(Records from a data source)
-.-.-

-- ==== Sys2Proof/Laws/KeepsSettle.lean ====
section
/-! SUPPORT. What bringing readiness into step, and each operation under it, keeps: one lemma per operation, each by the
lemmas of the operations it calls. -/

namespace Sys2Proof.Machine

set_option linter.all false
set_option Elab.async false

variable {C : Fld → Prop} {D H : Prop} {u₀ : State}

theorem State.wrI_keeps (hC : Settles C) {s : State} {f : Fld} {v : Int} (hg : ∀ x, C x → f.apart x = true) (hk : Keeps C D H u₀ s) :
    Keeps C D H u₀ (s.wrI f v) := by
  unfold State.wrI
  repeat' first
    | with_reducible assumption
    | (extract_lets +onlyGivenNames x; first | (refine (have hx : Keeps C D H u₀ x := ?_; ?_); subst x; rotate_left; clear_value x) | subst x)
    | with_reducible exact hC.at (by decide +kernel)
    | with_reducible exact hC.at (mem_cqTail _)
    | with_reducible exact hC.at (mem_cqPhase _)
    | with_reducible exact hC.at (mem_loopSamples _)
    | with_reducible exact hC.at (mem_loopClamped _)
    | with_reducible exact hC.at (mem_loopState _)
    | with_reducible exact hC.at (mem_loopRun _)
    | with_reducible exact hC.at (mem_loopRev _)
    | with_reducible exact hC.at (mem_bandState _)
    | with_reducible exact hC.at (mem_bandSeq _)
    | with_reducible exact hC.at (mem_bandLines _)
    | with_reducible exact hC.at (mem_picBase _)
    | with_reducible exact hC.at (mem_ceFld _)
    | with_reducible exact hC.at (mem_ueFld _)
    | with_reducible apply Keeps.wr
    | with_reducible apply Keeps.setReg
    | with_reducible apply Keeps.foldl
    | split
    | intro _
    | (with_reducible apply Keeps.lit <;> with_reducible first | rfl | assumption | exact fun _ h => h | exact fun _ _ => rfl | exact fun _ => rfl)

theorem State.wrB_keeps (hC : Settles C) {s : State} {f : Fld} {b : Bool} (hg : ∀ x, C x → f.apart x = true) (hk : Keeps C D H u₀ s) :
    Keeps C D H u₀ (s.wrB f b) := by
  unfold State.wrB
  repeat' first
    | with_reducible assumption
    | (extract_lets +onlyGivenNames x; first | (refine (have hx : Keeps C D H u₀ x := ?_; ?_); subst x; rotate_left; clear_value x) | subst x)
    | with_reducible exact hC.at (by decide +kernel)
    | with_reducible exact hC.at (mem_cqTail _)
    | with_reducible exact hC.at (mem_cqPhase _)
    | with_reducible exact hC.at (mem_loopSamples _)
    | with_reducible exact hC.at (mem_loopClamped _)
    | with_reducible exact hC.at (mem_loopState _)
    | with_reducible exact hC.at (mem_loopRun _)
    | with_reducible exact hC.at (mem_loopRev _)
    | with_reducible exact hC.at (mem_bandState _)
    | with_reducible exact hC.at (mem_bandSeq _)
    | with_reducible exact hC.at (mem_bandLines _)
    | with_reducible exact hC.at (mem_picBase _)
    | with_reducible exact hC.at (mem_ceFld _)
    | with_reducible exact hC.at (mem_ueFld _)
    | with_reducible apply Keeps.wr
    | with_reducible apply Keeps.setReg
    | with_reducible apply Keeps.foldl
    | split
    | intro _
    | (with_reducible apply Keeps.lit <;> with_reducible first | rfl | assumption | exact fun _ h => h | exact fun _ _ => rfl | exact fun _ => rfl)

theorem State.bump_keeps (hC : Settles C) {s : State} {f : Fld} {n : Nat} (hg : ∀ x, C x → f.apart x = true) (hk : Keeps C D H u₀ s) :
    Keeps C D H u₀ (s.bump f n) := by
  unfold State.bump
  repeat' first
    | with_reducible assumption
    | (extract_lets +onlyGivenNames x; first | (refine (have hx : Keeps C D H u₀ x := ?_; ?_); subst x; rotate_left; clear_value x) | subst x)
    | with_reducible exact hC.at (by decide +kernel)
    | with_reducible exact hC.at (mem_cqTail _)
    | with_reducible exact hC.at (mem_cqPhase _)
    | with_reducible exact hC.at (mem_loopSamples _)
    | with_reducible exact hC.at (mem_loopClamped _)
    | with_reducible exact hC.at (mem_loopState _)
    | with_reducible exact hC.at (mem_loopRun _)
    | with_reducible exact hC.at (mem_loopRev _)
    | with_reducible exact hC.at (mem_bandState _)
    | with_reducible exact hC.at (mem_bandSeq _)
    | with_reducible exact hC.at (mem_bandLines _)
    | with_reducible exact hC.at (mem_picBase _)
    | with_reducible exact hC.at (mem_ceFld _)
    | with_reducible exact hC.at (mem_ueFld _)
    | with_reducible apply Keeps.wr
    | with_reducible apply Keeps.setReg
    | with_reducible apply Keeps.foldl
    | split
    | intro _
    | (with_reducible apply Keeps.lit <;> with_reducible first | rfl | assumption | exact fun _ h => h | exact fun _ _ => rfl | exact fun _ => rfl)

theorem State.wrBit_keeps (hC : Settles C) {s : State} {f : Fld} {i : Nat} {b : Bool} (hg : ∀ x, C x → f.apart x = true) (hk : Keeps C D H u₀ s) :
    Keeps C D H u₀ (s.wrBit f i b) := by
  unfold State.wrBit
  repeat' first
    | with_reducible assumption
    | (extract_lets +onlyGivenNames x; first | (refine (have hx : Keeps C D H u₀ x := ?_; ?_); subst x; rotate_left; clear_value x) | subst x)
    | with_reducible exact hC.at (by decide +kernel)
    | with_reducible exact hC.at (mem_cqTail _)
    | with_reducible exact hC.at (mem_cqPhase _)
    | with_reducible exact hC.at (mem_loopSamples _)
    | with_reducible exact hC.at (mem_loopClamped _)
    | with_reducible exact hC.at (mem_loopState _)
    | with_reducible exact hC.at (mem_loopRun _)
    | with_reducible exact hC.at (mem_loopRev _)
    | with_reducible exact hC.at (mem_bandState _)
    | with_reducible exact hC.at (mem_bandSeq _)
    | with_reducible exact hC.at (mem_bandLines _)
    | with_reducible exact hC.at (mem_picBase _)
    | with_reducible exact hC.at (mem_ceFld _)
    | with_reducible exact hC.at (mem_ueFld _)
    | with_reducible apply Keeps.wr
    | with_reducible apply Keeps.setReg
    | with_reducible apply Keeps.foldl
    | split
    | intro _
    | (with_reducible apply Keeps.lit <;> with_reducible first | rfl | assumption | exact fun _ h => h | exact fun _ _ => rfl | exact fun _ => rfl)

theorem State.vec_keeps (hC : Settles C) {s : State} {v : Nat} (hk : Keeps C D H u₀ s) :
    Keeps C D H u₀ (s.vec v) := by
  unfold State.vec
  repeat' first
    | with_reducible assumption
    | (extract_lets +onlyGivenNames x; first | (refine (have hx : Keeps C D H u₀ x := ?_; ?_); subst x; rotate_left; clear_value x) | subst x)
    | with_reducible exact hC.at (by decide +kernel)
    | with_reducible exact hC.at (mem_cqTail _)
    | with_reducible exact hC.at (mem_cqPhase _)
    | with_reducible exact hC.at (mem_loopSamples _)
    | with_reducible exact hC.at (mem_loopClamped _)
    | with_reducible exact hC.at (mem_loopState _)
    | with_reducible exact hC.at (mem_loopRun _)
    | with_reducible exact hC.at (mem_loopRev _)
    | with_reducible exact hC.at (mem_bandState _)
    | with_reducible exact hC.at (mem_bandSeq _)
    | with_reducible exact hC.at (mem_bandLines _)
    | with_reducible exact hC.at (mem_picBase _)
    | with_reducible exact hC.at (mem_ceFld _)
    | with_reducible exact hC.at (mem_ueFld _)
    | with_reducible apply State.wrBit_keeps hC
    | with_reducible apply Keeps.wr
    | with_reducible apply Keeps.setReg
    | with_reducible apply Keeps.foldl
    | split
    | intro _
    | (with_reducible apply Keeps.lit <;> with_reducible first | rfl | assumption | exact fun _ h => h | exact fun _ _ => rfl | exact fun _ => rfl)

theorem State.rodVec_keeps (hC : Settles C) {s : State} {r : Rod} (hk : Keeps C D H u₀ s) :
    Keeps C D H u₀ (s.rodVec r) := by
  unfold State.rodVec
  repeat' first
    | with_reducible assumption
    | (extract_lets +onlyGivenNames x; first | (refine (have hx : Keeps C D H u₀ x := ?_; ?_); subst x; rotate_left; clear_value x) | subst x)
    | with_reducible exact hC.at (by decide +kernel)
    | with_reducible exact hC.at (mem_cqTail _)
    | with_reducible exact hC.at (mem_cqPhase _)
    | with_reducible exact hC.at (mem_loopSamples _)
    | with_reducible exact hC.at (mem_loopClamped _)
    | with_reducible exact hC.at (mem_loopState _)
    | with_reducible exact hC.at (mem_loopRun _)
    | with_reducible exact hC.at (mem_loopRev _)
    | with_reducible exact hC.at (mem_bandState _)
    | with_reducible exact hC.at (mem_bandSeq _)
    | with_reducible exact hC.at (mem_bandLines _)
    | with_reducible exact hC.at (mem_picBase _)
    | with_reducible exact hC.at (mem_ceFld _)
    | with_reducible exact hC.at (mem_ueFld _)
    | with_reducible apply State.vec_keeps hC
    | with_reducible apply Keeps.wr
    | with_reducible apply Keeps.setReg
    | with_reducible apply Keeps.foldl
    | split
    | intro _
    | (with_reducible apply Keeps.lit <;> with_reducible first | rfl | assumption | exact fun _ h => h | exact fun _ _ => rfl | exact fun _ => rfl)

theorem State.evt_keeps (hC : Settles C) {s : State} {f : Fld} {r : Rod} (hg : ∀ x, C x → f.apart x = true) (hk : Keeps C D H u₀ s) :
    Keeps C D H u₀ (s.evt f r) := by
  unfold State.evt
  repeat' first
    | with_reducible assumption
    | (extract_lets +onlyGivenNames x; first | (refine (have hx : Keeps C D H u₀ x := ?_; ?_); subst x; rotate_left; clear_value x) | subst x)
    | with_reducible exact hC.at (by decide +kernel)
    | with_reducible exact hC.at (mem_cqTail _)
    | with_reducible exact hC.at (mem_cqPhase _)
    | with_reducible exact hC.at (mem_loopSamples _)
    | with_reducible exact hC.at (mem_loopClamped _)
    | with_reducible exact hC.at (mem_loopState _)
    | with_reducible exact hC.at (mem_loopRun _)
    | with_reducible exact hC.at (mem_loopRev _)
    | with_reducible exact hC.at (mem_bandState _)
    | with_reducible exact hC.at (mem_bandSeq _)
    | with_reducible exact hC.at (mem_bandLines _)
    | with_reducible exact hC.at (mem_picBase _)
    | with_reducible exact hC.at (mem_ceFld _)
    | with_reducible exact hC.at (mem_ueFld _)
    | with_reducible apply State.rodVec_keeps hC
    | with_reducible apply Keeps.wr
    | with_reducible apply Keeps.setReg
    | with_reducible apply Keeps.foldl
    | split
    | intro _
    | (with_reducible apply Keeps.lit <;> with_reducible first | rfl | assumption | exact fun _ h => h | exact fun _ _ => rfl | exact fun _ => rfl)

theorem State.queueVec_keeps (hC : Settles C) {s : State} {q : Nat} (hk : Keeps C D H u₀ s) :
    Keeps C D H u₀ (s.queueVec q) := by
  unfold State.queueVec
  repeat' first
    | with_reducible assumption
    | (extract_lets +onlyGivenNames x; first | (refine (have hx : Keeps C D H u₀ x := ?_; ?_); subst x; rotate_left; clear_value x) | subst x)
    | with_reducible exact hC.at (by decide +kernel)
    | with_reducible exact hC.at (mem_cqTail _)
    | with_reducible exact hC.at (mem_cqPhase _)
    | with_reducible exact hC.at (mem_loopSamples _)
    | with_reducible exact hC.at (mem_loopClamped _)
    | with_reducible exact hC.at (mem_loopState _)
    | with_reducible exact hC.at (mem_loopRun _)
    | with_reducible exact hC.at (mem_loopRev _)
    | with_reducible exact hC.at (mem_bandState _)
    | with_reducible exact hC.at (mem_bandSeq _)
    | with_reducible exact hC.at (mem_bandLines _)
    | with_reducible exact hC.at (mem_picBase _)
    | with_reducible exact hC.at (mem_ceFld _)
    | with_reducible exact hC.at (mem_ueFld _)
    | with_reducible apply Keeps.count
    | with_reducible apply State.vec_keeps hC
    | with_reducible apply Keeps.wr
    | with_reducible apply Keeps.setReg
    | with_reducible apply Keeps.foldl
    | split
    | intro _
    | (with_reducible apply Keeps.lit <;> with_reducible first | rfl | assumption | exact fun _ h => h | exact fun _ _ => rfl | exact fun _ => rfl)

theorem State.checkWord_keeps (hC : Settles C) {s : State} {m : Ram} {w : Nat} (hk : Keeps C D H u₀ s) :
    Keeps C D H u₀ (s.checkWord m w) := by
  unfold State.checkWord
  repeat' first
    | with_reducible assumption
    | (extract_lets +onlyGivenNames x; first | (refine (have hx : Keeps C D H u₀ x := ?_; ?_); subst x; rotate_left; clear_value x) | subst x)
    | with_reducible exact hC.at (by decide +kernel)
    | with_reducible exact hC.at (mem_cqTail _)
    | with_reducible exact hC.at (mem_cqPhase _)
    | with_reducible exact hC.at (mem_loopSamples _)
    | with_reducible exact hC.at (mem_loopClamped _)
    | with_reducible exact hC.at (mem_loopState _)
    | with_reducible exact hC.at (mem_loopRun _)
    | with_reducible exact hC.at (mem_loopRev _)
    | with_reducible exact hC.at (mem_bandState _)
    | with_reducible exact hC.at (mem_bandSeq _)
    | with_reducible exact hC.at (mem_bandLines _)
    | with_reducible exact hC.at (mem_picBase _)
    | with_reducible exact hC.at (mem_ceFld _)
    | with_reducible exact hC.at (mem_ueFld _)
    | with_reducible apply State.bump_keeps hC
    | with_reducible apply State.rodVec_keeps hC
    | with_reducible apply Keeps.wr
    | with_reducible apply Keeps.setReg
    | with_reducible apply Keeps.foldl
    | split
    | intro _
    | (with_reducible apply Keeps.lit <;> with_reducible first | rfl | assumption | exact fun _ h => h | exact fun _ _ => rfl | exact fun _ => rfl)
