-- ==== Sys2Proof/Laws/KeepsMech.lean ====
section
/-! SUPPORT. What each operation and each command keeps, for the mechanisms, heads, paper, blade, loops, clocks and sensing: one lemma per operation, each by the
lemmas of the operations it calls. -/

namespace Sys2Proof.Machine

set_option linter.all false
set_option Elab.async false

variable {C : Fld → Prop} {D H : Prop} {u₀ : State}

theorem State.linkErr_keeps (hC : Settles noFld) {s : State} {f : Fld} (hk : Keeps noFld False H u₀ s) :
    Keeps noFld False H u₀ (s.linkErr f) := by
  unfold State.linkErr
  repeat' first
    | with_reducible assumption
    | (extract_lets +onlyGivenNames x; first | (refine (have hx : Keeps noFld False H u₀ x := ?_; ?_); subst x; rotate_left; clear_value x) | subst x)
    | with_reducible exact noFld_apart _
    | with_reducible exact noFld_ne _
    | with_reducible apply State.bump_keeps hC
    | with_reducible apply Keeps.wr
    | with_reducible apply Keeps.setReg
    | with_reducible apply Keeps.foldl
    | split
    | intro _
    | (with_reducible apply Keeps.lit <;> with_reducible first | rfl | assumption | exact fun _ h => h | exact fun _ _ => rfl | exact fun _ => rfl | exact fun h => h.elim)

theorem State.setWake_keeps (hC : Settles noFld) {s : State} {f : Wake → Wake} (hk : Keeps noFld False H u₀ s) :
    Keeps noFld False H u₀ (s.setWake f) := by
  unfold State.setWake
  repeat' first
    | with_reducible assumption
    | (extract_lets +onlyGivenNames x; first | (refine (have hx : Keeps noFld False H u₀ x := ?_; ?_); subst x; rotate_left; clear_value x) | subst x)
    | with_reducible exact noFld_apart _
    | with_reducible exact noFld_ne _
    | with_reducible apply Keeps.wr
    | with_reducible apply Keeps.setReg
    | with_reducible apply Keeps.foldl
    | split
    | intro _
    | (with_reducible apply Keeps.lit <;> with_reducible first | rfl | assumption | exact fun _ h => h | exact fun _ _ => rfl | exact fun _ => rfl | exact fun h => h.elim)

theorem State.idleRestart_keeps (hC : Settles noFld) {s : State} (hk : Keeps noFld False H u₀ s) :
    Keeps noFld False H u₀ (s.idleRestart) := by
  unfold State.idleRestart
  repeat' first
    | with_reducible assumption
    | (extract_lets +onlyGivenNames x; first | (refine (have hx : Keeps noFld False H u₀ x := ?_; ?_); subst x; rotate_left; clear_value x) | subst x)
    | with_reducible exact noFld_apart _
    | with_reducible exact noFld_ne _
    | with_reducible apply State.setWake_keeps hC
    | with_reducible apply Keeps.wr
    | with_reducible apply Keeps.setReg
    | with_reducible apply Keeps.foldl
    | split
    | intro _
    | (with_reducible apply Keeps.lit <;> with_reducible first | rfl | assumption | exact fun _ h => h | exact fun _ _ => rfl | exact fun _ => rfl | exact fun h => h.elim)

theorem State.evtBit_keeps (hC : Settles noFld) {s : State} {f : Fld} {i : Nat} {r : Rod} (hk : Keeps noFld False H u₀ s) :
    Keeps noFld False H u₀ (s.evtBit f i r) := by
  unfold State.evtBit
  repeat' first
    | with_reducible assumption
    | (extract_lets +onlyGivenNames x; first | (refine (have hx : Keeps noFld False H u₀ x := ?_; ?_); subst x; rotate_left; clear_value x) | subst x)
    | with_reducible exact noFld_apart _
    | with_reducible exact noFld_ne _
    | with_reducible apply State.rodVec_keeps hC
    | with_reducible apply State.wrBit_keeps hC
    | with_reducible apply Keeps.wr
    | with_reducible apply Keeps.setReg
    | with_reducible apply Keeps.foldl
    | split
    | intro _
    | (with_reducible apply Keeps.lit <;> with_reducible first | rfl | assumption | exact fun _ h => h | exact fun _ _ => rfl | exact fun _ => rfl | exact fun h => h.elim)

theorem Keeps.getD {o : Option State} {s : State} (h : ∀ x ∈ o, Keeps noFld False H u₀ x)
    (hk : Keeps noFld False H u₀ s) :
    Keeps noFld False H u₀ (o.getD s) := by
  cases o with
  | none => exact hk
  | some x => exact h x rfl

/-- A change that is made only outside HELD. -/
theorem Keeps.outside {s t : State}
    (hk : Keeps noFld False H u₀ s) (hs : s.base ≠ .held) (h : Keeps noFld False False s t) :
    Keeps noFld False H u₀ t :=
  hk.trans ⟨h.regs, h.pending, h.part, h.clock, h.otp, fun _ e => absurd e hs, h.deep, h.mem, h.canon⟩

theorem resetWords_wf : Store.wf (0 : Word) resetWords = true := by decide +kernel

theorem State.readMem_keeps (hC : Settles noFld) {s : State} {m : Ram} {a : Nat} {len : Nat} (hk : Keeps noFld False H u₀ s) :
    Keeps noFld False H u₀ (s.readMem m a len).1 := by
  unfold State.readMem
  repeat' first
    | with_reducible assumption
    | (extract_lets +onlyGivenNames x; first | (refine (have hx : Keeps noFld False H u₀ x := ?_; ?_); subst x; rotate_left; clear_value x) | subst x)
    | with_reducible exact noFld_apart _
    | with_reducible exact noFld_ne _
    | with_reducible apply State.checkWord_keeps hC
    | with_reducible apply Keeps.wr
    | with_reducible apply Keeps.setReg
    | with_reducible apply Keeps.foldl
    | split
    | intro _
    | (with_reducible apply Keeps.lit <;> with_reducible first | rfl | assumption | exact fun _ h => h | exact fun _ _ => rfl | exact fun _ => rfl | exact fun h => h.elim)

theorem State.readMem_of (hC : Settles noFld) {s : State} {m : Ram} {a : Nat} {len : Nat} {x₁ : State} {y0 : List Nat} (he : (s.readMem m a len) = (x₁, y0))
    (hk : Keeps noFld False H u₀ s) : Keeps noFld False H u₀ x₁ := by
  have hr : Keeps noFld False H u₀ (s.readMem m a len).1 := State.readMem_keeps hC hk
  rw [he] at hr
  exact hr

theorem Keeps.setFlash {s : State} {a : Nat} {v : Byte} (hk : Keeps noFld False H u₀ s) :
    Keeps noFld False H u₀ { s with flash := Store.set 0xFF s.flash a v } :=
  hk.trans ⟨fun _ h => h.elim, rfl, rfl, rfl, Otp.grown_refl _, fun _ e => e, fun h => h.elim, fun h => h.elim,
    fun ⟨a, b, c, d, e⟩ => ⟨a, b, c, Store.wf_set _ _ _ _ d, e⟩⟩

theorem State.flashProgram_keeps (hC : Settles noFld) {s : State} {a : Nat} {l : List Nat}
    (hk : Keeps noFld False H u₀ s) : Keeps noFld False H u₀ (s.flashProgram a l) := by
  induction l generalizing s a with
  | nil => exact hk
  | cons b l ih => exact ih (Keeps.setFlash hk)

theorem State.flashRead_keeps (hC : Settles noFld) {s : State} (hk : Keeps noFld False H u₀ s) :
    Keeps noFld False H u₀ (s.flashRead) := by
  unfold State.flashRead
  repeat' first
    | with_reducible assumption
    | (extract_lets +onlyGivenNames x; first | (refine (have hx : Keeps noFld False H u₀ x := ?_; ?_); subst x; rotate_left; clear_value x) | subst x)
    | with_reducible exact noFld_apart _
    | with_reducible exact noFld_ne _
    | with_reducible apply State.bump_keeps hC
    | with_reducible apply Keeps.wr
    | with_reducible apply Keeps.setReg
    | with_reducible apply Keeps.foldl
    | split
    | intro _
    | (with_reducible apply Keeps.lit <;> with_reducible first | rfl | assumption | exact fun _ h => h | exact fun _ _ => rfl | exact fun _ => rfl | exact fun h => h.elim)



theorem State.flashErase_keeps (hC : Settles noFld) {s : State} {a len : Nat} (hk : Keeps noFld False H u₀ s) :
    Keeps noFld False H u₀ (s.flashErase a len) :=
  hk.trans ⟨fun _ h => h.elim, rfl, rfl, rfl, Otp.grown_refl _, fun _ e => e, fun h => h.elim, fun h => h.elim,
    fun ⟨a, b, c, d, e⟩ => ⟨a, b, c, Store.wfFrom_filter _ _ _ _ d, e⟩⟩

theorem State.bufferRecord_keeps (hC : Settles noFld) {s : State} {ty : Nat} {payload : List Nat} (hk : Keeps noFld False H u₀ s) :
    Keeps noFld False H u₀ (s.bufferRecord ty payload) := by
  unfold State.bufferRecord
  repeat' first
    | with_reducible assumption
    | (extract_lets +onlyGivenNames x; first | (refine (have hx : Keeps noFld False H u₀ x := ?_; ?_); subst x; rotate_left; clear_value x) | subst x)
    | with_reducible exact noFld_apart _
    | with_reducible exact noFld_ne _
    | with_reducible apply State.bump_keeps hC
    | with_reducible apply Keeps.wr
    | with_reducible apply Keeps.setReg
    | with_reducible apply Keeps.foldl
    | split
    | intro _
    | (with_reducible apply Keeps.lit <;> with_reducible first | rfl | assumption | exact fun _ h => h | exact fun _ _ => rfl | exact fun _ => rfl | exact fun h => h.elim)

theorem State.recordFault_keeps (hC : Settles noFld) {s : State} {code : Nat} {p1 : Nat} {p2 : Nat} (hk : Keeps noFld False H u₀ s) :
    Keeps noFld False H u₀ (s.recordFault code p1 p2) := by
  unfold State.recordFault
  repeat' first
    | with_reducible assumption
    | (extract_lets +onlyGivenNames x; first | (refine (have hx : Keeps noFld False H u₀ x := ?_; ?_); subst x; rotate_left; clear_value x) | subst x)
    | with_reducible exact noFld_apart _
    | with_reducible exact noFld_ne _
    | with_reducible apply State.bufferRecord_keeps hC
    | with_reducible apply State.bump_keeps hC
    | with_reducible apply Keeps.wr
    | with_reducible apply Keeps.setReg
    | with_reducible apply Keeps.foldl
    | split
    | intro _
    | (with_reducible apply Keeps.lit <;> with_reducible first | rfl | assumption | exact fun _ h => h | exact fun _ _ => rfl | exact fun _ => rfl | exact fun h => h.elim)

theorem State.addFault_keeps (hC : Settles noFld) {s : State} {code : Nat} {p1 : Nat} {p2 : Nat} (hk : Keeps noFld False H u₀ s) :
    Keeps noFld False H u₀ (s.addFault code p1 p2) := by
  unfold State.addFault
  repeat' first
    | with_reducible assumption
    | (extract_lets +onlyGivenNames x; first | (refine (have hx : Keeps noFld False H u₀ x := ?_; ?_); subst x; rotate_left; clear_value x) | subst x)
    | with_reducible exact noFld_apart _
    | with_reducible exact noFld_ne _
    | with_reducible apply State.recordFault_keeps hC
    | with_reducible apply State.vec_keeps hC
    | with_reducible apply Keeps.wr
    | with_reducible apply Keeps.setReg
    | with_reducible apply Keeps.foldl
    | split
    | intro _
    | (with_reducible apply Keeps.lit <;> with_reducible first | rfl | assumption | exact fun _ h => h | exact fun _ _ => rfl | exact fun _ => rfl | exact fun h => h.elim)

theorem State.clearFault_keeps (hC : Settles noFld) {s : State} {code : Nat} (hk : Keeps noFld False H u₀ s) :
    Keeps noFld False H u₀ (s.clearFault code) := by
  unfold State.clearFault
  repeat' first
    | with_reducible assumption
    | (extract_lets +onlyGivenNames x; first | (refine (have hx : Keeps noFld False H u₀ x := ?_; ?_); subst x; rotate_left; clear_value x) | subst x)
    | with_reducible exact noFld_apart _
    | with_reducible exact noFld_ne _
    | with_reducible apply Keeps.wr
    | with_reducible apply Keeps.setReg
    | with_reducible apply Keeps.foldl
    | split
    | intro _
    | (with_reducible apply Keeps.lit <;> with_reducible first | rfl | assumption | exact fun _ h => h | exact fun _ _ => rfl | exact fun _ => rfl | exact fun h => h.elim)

-.-.-

◆ What is expected
Could you reproduce exactly the lines of the entries above, from the one with "(hk : Keeps noFld False H u₀ s) (hs" through the one with "theorem resetWords_wf : Store.wf", and nothing else?

◆ Response to the task
    (hk : Keeps noFld False H u₀ s) (hs : s.base ≠ .held) (h : Keeps noFld False False s t) :
    Keeps noFld False H u₀ t :=
  hk.trans ⟨h.regs, h.pending, h.part, h.clock, h.otp, fun _ e => absurd e hs, h.deep, h.mem, h.canon⟩

theorem resetWords_wf : Store.wf (0 : Word) resetWords = true := by decide +kernel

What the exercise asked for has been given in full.